If there is a dnr in place and their heart just stops, then they are much more likely to experience a pain-free and peaceful death.

Your dad may have said he wanted to live as long as possible, but what sort of life would that mean for him? Also, if his heart stops, he would be effectively dead then, and you would be bringing him back from that, but for what?

I used to think that a dnr was playing God, but now I think that it is playing God to keep someone alive who should really be dead.

My dad passed away peacefully by the way.

I am sorry you have to make this decision.

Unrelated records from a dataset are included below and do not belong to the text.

/-! ### Frames of a request (R296, R298, R314) -/

/-- The bank that a STEP takes a frame of list `l` from. A list stays in one bank (R281): that of its first RESIDENT entry; a list without
one goes to the lowest-numbered bank with `k` eligible frames, or else with any (DESIGN CHOICE, log 26; the runtime chooses). -/
def stepBank (r : KvRec) (l k : Nat) (z : Kv) : Nat :=
  let home := (rangeFrom 0 (Nat.max 1 r.used)).findSome? fun j => match (kvEntry r l j false z).1 with
    | some v => if v < 0 then none else frameNum z.s z.p v.toNat
    | none => none
  match home with
  | some n => n / 4096
  | none => match findFrom (fun g => bankHas z.s z.p g k) 0 4096 with
    | some g => g
    | none => (findFrom (fun g => (firstEligible z.s z.p g).isSome) 0 4096).getD 0

def reqFor (l bank first count : Nat) : KvReq := { list := l, bank := bank, first := first, count := count, reserved := false }

/-- One missing entry of a list appended. -/
def stepAppend (r : KvRec) (k l j : Nat) (z : Kv) : Kv :=
  match kvEntry r l j false z with
  | (some (-1), z) => (kvFill r (stepBank r l k z) l j false {} { z with want := z.want + 1 }).2
  | (_, z) => z

/-- The KV work of an admitted request before its layers: commit, fills, copy on write, new and speculative frames. -/
def stepFrames (w : StepWork) (z : Kv) : Kv × Bool :=
  let q := w.req
  let z := if q.commit then kvCommitOn true w.rec_ q.path (stepKeep q (specHeld w.rec_ z)) z else z
  let r := if q.commit then { w.rec_ with kvlen := w.rec_.kvlen + q.path.length } else w.rec_
  let n := if q.verify then 1 else q.ntok
  let k := ceilDiv (r.kvlen + n) 32 + ceilDiv q.nnodes 32
  let (filled, z) := iter (fun l (a : Bool × Kv) => iter (fun j (a : Bool × Kv) =>
      match kvEntry r l j false a.2 with
      | (some (-2), z) => (true, kvFillEntry r (reqFor l (stepBank r l k z) j 1) j { z with want := z.want + 1 })
      | (_, z) => (a.1, z)) 0 r.used a) 0 r.lists (false, z)
  let z := iter (fun l z => kvCow r (reqFor l (stepBank r l k z) 0 0) z) 0 r.lists z
  let z := if r.cap < ceilDiv (r.kvlen + n) 32 then kvErr .boundsFault 0x330 0 r.cap false z
    else iter (fun l z => iter (fun j z => stepAppend r k l j z) (r.kvlen / 32) (ceilDiv (r.kvlen + n) 32 - r.kvlen / 32) z) 0 r.lists z
  let z := if q.verify && specHeld r z = 0 then
      iter (fun l z => kvSpec r (reqFor l (stepBank r l k z) 0 (ceilDiv q.nnodes 32)) z) 0 r.lists z else z
  (z, filled)

/-- The quota of R261 over the frames a request takes. -/
def overQuota (before after : Kv) : Bool :=
  decide (before.want < after.want ∧ (partOf after.s after.p).kvQuota < framesUsed after.s after.p)

/-- A fault that says frames are lacking (R259, R261), which pauses a request instead of ending the STEP. -/
def lacksFrames (z : Kv) : Bool := z.errs.any fun e => e.cause = 0x341 || e.cause = 0x340

/-! ### Admission (R296 to R298) -/

inductive StepStatus where
  | ran | pausedRows | pausedBusy | pausedAdapter | pausedFrames | notRun
  deriving DecidableEq, Repr

def stepStatusCode : StepStatus → Nat
  | .ran => 0 | .pausedRows => 1 | .pausedBusy => 2 | .pausedAdapter => 3 | .pausedFrames => 4 | .notRun => 5

/-- What admission has decided so far. -/
structure Admit where
  z : Kv
  rows : Nat := 0
  busy : List Nat := []
  out : List StepDecision := []
  spilled : List Nat := []
  fault : Option StepFlt := none

/-- A decision that admits its request. -/
def ran (d : StepDecision) : Bool := d.status = 0

/-- Requests in the order of admission: class, then index. -/
def stepOrder (l : List StepWork) : List StepWork :=
  (rangeFrom 0 4).flatMap fun c => l.filter fun w => w.req.cls = c

/-- The sequences that may be spilled for a request, in order (R297). -/
def spillOrder (l : List StepWork) (w : StepWork) (a : Admit) : List StepWork :=
  let done := fun (y : StepWork) => a.spilled.contains y.req.ix || a.out.any fun d => d.ix = y.req.ix && ran d
  ((rangeFrom 0 4).reverse.flatMap fun c => (l.filter fun y => y.req.cls = c && decide (w.req.cls < c) && !done y).reverse).filter
    fun y => y.rec_.spillEn

/-- A fault of an expanded KV command ends admission (R320): it is recorded (R278), and what it read takes effect. -/
def noteAdmit (i : Nat) (e : KvFlt) (z : Kv) (a : Admit) : Admit :=
  let y : Kv := { a.z with s := kvRecordFault e a.z.s, reads := z.reads }
  let y := if z.errs = [] then
      { y with copyReads := z.copyReads, bankReads := z.bankReads, farReads := z.farReads, moved := z.moved } else y
  { a with z := y, fault := some (i, e.st, e.cause) }

/-- A request's frames, spilling others until they fit (R297); a spill that fails ends the STEP (R320). -/
def stepFit (w : StepWork) : List StepWork → Admit → Admit × Option (Kv × Bool)
  | cands, a =>
    let z := { a.z with errs := [], copyErrs := [] }
    let (z', filled) := stepFrames w z
    if ¬lacksFrames z' ∧ ¬overQuota z z' then (a, some (z', filled))
    else match cands with
      | [] => (a, none)
      | y :: rest =>
        let f := kvFreeOn y.rec_.addr y.rec_.kvlen true z
        match kvFault f with
        | none => stepFit w rest { a with z := f, spilled := y.req.ix :: a.spilled }
        | some e => (noteAdmit y.req.ix e f a, none)

/-- The slots that no load of a STEP may evict: those of its own requests and of other started STEPs (R305, R306). -/
def stepBusy (k : StepCtx) (a : Admit) : List Nat := a.busy ++ busySlots a.z.s k.p k.x
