-- ==== Sys2Proof/Machine/RecOps.lean ====
section
/-!
DEFINITION. Recovery (R461 to R468): which groups a fault affects, units taken out of service (R466), and how a group is
stopped, restored and made ready to run again (R464, R465).
-/
namespace Sys2Proof.Machine

/-! ### Affected groups (R461) -/

/-- Partitions whose running group has a started command that satisfies `q`. -/
def busyParts (s : State) (q : Nat → Cmd → Bool) : List Nat :=
  (rangeFrom 0 64).filter fun p =>
    match (partOf s p).running with
    | none => false
    | some j => (groupCmds s j.1 j.2 (jobRing s j).curGroup).any fun c => (cmdOf s c).phase = .running && q c (cmdOf s c)

/-- Partitions with a command that runs on core `n`. -/
def coreParts (s : State) (n : Nat) : List Nat := busyParts s fun c _ => (coresOf s c).contains n

/-- The jobs with programs on Clove `g`. -/
def cloveJobs (s : State) (g : Nat) : List (Nat × Nat) :=
  (((cloveOf s g).progs ++ (cloveOf s g).waiting).map fun q => ((cmdOf s q.cmd).fn, (cmdOf s q.cmd).ring)).eraseDups

/-- Partitions whose running group has programs on Clove `g`. -/
def cloveParts (s : State) (g : Nat) : List Nat :=
  (rangeFrom 0 64).filter fun p => match (partOf s p).running with | none => false | some j => (cloveJobs s g).contains j

/-- Partitions with a command whose work mover `m` does: the configured mover that serves them (log 22). -/
def moverParts (s : State) (m : Nat) : List Nat :=
  if chosenMover s = some m then busyParts s fun _ x => cmdClass x != 0x02 && cmdClass x != 0x03 && !x.waiting else []

/-- Partitions with any started command: a stack controller or stack interface serves them all. -/
def anyParts (s : State) : List Nat := busyParts s fun _ _ => true

/-- Partitions whose runtime instance runs on application core `a`. -/
def acParts (s : State) (a : Nat) : List Nat := (rangeFrom 0 64).filter fun p => (partOf s p).acs.contains a

/-- A number for a job's current group. -/
def groupKey (s : State) (j : Nat × Nat) : Nat := (j.1 * 16 + j.2) * 2 ^ 40 + (jobRing s j).curGroup + 1

/-- Unit codes: 0 a core, 1 a mover, 2 a Clove, 3 an application core, and its number. -/
def unitCode (cls n : Nat) : Nat := cls * 2 ^ 16 + n

/-- A unit named by the record that is written next, in the groups it affects (R466). -/
def noteUnit (u : Nat) (ps : List Nat) (s : State) : State :=
  let jobs := (ps.filter fun p => decide (p < 64)).filterMap fun p => (partOf s p).running
  let l := if jobs = [] then [(u, s.evc.flogCount, 0, 0)]
    else jobs.map fun j => (u, s.evc.flogCount, groupKey s j, (jobRing s j).runs)
  { s with evc := { s.evc with unitFaults := s.evc.unitFaults ++ l } }

/-- A fault of a unit: noted, recorded, the groups that ran on it affected. -/
def unitFault (u kind source unit : Nat) (detail : W64) (ps : List Nat) (s : State) : State :=
  faultAffects kind source unit detail ps (noteUnit u ps s)

/-! ### Units out of service (R466) -/

/-- Units that this group's faults name in two of its runs, and any unit that three records name; whether those lie within 24 hours is
a free value (log 20). -/
def dueUnits (k : Nat) (s : State) (key : Nat) : List Nat :=
  let l := s.evc.unitFaults
  ((l.map (·.1)).eraseDups).filter fun u =>
    decide (2 ≤ (((l.filter fun e => e.1 = u && e.2.2.1 = key).map fun e => e.2.2.2).eraseDups).length)
      || (decide (3 ≤ (((l.filter fun e => e.1 = u).map fun e => e.2.1).eraseDups).length) && k % 2 = 1)

/-- Core group `k` is held by no partition and none of its cores is lent. -/
def groupFree (s : State) (k : Nat) : Bool :=
  (rangeFrom 0 64).all fun p => (partOf s p).state = .none
    || (!(partOf s p).cores.getLsbD k && !((partOf s p).lent.any fun e => e.2 / 4 = k))

/-- The lowest-numbered core that Sumac can lend: of a group that no partition holds. -/
def freeCore (s : State) : Option Nat :=
  findFrom (fun n => (coreOf s n).state != .deconfigured && (rangeFrom 0 64).all fun p =>
    (partOf s p).state = .none || (!(partOf s p).cores.getLsbD (n / 4) && !((partOf s p).lent.any fun e => e.2 = n))) 0 256

/-- The partition's cores that can serve an orphaned index. -/
def restCores (s : State) (p : Nat) : List Nat := (partCores s p).filter fun n => (coreOf s n).state != .deconfigured

/-- The remaining core that serves a further index: the first that serves no orphan, else the first. -/
def restCore (s : State) (p : Nat) : Option Nat :=
  match (restCores s p).find? fun n => !((partOf s p).orphans.any fun e => e.2 = n) with
  | some n => some n
  | none => (restCores s p).head?

/-- A partition core index without its own core: a lent core serves it, or it shares one of the remaining cores. -/
def serveIndex (p i : Nat) (s : State) : State :=
  let s := modPart p (fun q => { q with
    lent := q.lent.filter (fun e => e.1 != i)
    orphans := q.orphans.filter (fun e => e.1 != i)
    swapped := q.swapped.filter fun e => e.1 != i }) s
  match freeCore s with
  | some n => setEvRoute (256 + n) (routeOf s (576 + p)) (modPart p (fun q => { q with lent := q.lent ++ [(i, n)] }) s)
  | none =>
    match restCore s p with
    | none => s
    | some n => modPart p (fun q => { q with
        orphans := q.orphans ++ [(i, n)]
        swapped := q.swapped ++ [(i, { core := { pidx := i } })] }) s

/-- The partition core indices that core `n` serves. -/
def indicesOn (s : State) (p n : Nat) : List Nat := (coreIndices s p).filter fun i => physCore s p i = some n

def coreDown (n : Nat) (s : State) : State :=
  modSpad n (fun _ => {}) (modCore n (fun x => { coreVacate x with state := .deconfigured }) s)

/-- The recovery of a job's group is due, whether it runs or not (R372, R461). -/
def startJobRecovery (j : Nat × Nat) (s : State) : State :=
  let p := homeOf s j.1
  if 64 ≤ p then s else raise (576 + p) (modJob j (fun q => { q with recover := true, faulted := true }) s)

/-- The jobs with a command that runs on core `n`. -/
def coreJobs (s : State) (n : Nat) : List (Nat × Nat) :=
  ((cmdsWhere s fun x => x.phase = .running).filter fun c => (coresOf s c).contains n).map fun c => ((cmdOf s c).fn, (cmdOf s c).ring)

/-- A Saffron core deconfigured: its indices go to other cores of the partition that holds it; a group that runs on it is recovered too. -/
def deconfigureCore (n : Nat) (s : State) : State :=
  let js := coreJobs s n
  let s := match coreHolder s n with
    | none => coreDown n s
    | some p => foldState (indicesOn s p n) (serveIndex p) (coreDown n s)
  foldState js startJobRecovery s

/-- A Clove deconfigured: OFF; the lists and weight slices of its bank move to other banks; the groups of other jobs whose programs it held
are affected too. -/
def deconfigureClove (g : Nat) (s : State) : State :=
  let js := cloveJobs s g
  let s := serveDeferred g (modClove g (fun x => { x with
    state := .off, deconfigured := true, progs := [], waiting := [], forcedPending := false }) s)
  foldState js startJobRecovery (moveBank g s)

/-- The sources that a partition's runtime receives, routed to application core `a` (R447). -/
def routePart (p a : Nat) (s : State) : State :=
  let s := foldState [64 + p, 128 + p, 192 + p, 576 + p] (fun k s => setEvRoute k a s) s
  foldState (partCores s p) (fun n s => setEvRoute (256 + n) a s) s

/-- The application core that Sumac assigns: the lowest-numbered that is in service, one that hosts no runtime first. -/
def freeAc (s : State) : Option Nat :=
  match findFrom (fun a => !(s.sec.acDown.contains a) && acParts s a = []) 0 32 with
  | some a => some a
  | none => findFrom (fun a => !(s.sec.acDown.contains a)) 0 32

/-- A runtime instance of partition `p` moved off application core `a` (R29, R466). -/
def moveRuntime (a p : Nat) (s : State) : State :=
  let rest := (partOf s p).acs.filter fun b => b != a
  let rest := if rest = [] then (freeAc s).toList else rest
  let s := modPart p (fun q => { q with acs := rest }) s
  match rest with
  | [] => s
  | b :: _ => routePart p b s

def deconfigureAc (a : Nat) (s : State) : State :=
  let s := { s with sec := { s.sec with acDown := s.sec.acDown ++ [a] } }
  foldState (acParts s a) (moveRuntime a) s

def deconfigureUnit (u : Nat) (s : State) : State :=
  let n := u % 2 ^ 16
  match u / 2 ^ 16 with
  | 0 => if (coreOf s n).state = .deconfigured then s else deconfigureCore n s
  | 1 => modMover n (fun x => { x with state := .deconfigured }) s
  | 2 => if (cloveOf s n).deconfigured then s else deconfigureClove n s
  | _ => if s.sec.acDown.contains n then s else deconfigureAc n s

/-! ### Stopping and restarting a group (R464) -/

/-- A core that a recovery stops: no completion, so the status of its last RUN stays. -/
def coreHalt (x : Core) : Core := { coreStop 0 x with lastStatus := x.lastStatus }

/-- A Clove without the programs of a command, discarded without a status. -/
def cloveHalt (c : Nat) (x : Clove) : Clove := { cloveDrop .ok c x with lastStatus := x.lastStatus }

/-- Step 1 of R464 for one command: its cores and Clove programs stop, its waits are abandoned; fabric transfers keep their
position (R411). -/
def haltCmd (c : Nat) (s : State) : State :=
  let ns := coresOf s c
  let s := leaveKept c (foldState ns (fun n s => modCore n coreHalt (dropAsk (2 * n + 1) s)) (dropAsk (2 * c) s))
  let s := setWaiters (s.sem.waiters.filter fun w => waitCmd w.who != c) s
  let gs := (s.clv.clove.filter fun e => e.2.progs.any (·.cmd = c) || e.2.waiting.any (·.cmd = c)).map (·.1)
  foldState gs (fun g s => switchIn g (serveDeferred g (modClove g (cloveHalt c) s))) s

/-- A fabric command that has ended with a failure keeps it: its peers have been told (R412). A message that met poison goes on in the
replay (R410). -/
def keepsEnd (x : Cmd) : Bool :=
  phaseDone x.phase && !statusOk x.status
    && ((x.status != .poisonConsumed && (cmdClass x = 0x30 || cmdClass x = 0x31)) || cmdClass x = 0x32)

/-- A command of the group goes back to its start; one whose record is written reports no more (R464). -/
def rewind (x : Cmd) : Cmd :=
  if x.overLong || keepsEnd x then x
  else { x with phase := .fetched, status := .ok, cause := 0, index := 0, replayed := true, waiting := false
                flags := if x.applied then x.flags else 0
                waitFor := [], cores := [], faults := [], poisoned := false, fetched := none, noRecord := x.noRecord || x.phase = .reported }

/-- Steps 1 to 3 and 5 of R464: the group's commands stop and go back to their start, its image is discarded, the scratchpads and
staging regions it holds are emptied, and it may run again. -/
def restartGroup (p : Nat) (j : Nat × Nat) (s : State) : State :=
  let cs := groupCmds s j.1 j.2 (jobRing s j).curGroup
  let on := (partOf s p).running = some j
  let s := dropImage j.1 j.2 (foldState cs haltCmd s)
  let s := setWaiters (s.sem.waiters.filter fun w => waiterJob w != j) s
  let s := if on then drainEngines p s else s
  let failed := cs.any fun c => let x := cmdOf s c; (x.overLong || keepsEnd x) && phaseDone x.phase && !statusOk x.status
  let s := foldState cs (fun c s => modCmd c rewind s) s
  let s := modPart p (fun q => { q with
    heldRecords := q.heldRecords.filter (fun e => !(cs.contains e.2))
    pendingStop := if on then 0 else q.pendingStop
    pendingHold := if on then false else q.pendingHold
    pendingWait := if on then false else q.pendingWait
    woken := if on then false else q.woken }) s
  modJob j (fun q => { q with
    failed := failed, drained := false, runs := q.runs + 1, recover := false, faulted := false, lost := []
    job := if on then .running else .ready }) s

/-! ### The verdict (R463, R465) -/

/-- What became of the words a group consumed: some cannot be restored, and which commands consumed such a word in a retiring unit or of a KV
frame; some were restored. -/
structure Verdict where
  s : State
  dead : Bool := false
  retiring : List Nat := []
  kv : List Nat := []
  restored : Bool := false

/-- The group of job `j` wrote every byte of a lost word, or of a lost far sector (R463). -/
def wroteWord (s : State) (p : Nat) (j : Nat × Nat) (g off : Nat) : Bool :=
  let wrote := fun (kind b : Nat) => (jobRing s j).wrote.any fun e => e.1 = kind && decide (e.2.1 ≤ b ∧ b < e.2.1 + e.2.2)
  if 4096 ≤ g then (rangeFrom off 64).all (wrote 1)
  else
    let place := (wordPlace s p g off).map fun e => e.1 * 2 ^ 21 + e.2.1
    (rangeFrom 0 8).all fun i => wrote 2 (dramKey g off + i) || (place.map fun x => wrote 0 (x + i)).getD false

/-- One lost word (R463): restored; or the group's own work, which a replay brings back; or lost. -/
def judge (p : Nat) (j : Nat × Nat) (v : Verdict) (e : Nat × Nat × Bool × Nat) : Verdict :=
  match restoreWord p j e.1 e.2.1 v.s with
  | some s => { v with s := s, restored := v.restored || e.2.2.1 }
  | none =>
    if ¬e.2.2.1 then v
    else if wroteWord v.s p j e.1 e.2.1 then v
    else { v with
      dead := true
      retiring := if wordRetiring v.s e.1 e.2.1 then e.2.2.2 :: v.retiring else v.retiring
      kv := if wordOfKv v.s p e.1 e.2.1 then e.2.2.2 :: v.kv else v.kv }

/-- R465: command `c`, which consumed poison, ends with UNRECOVERED where the word it consumed lies in a unit that is being retired, and a STEP
that lost a frame whose journal cannot be read does. -/
def lostStatus (v : Verdict) (c : Nat) (x : Cmd) : Cmd :=
  if x.phase = .done ∧ x.status = .poisonConsumed ∧ (v.retiring.contains c ∨ (v.kv.contains c ∧ cmdClass x = 0x04)) then
    { x with status := .unrecovered }
  else x

/-- A MODEL_SWAP that had filled its slot and now ends with a failure leaves it EMPTY (R290). -/
def undoLoad (c : Nat) (s : State) : State :=
  let x := cmdOf s c
  if x.phase = .done ∧ statusOk x.status ∧ cmdClass x = 0x1A then setModel (homeOf s x.fn) (swapSlot x) {} s else s

/-- A group that has run four times (R466): every unreported command ends; the cause of one that had none is a free value. -/
def endUnreported (poison : Bool) (cs : List Nat) (s : State) : State :=
  let st : Status := if poison then .poisonConsumed else .unrecovered
  foldState (cs.filter fun c => (cmdOf s c).phase != .reported) (fun c s =>
    let x := cmdOf s c
    let (k, s) := draw s
    let cause := if x.status = st ∧ x.phase = .done then x.cause else k % 4096
    markDone c st cause 0 0 0 (stopCmd st c (undoLoad c s))) s

/-- Some command of the group has reported a failure: the group is over and nothing is run again. -/
def groupLost (s : State) (cs : List Nat) : Bool :=
  cs.any fun c => (cmdOf s c).phase = .reported && !statusOk (cmdOf s c).status

/-- No group left to recover. -/
def clearDue (j : Nat × Nat) (s : State) : State :=
  modJob j (fun q => { q with recover := false, faulted := false, lost := [] }) s

def noteOutcome (j : Nat × Nat) (o : Nat) (s : State) : State :=
  modJob j (fun q => { q with recOutcome := Nat.max q.recOutcome o }) s

/-- The group of job `j` is recovered (R464 to R466). -/
def recoverJob (p : Nat) (j : Nat × Nat) (s : State) : State :=
  let q := jobRing s j
  let cs := groupCmds s j.1 j.2 q.curGroup
  let v := q.lost.foldl (judge p j) { s := s }
  let poison := q.lost.any fun e => e.2.2.1
  let (k, s1) := draw v.s
  let us := dueUnits k s1 (groupKey s1 j)
  if groupLost s1 cs then clearDue j s1
  else if ¬q.faulted ∧ ¬poison then endRecovery j outNoEffect s1
  else if v.dead then clearDue j (foldState cs (fun c s => modCmd c (lostStatus v c) s) s1)
  else if 4 ≤ q.runs then clearDue j (endUnreported (!q.faulted) cs s1)
  else
    let s2 := foldState us deconfigureUnit (restartGroup p j s1)
    let o := if us ≠ [] then outDeconfigured else if v.restored then outRestored else outReplayed
    schedule p (noteOutcome j o s2)

end Sys2Proof.Machine
end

larry55 · 05/06/2018 15:46

My mother had decided to have a DNR so when she had her heart attack at home and I dialled 999 and the paramedics came she told them that she did not want treatment. Unfortunately we couldn't find the red piece of paper with her intentions on it so the paramedics rang her dr who confirmed she had a dnr.

My mother did not want to go back into hospital (she had been home for just over a week) and I knew this. The paramedics just gave her pain relief and she died about 20 minutes after the heart attack peacefully in her own bed with me by her side.

OhDearMavis · 05/06/2018 15:46

Hi OP, it means that if he has a cardiac arrest he won't receive CPR, which fire most frail unwell people is absolutely the right thing, it allows a peaceful death when CPR will not have a benefit.
They should also discuss it with your dad.
It is NOT your decision. It would be cruel to expect you to make such a decision for your dad. The team will be asking your opinion but the overall decision and responsibility is theirs. They have to act in your dad's best interests
Flowers for you

itswinetime · 05/06/2018 15:47

Sorry just seen your last post.

You say he is very confused. That means he is not able to make decisions like this. If he is likely to improve to the point of being legally competent then yes it would be his choice.

Were he to recover after you had decided this he could easily revoke it once he was again mentally with it enough for the hospital to be happy he really understood what was be asked.

OhDearMavis · 05/06/2018 15:49

Ah apologies. They should discuss it with him if he has capacity. If confused they he may not.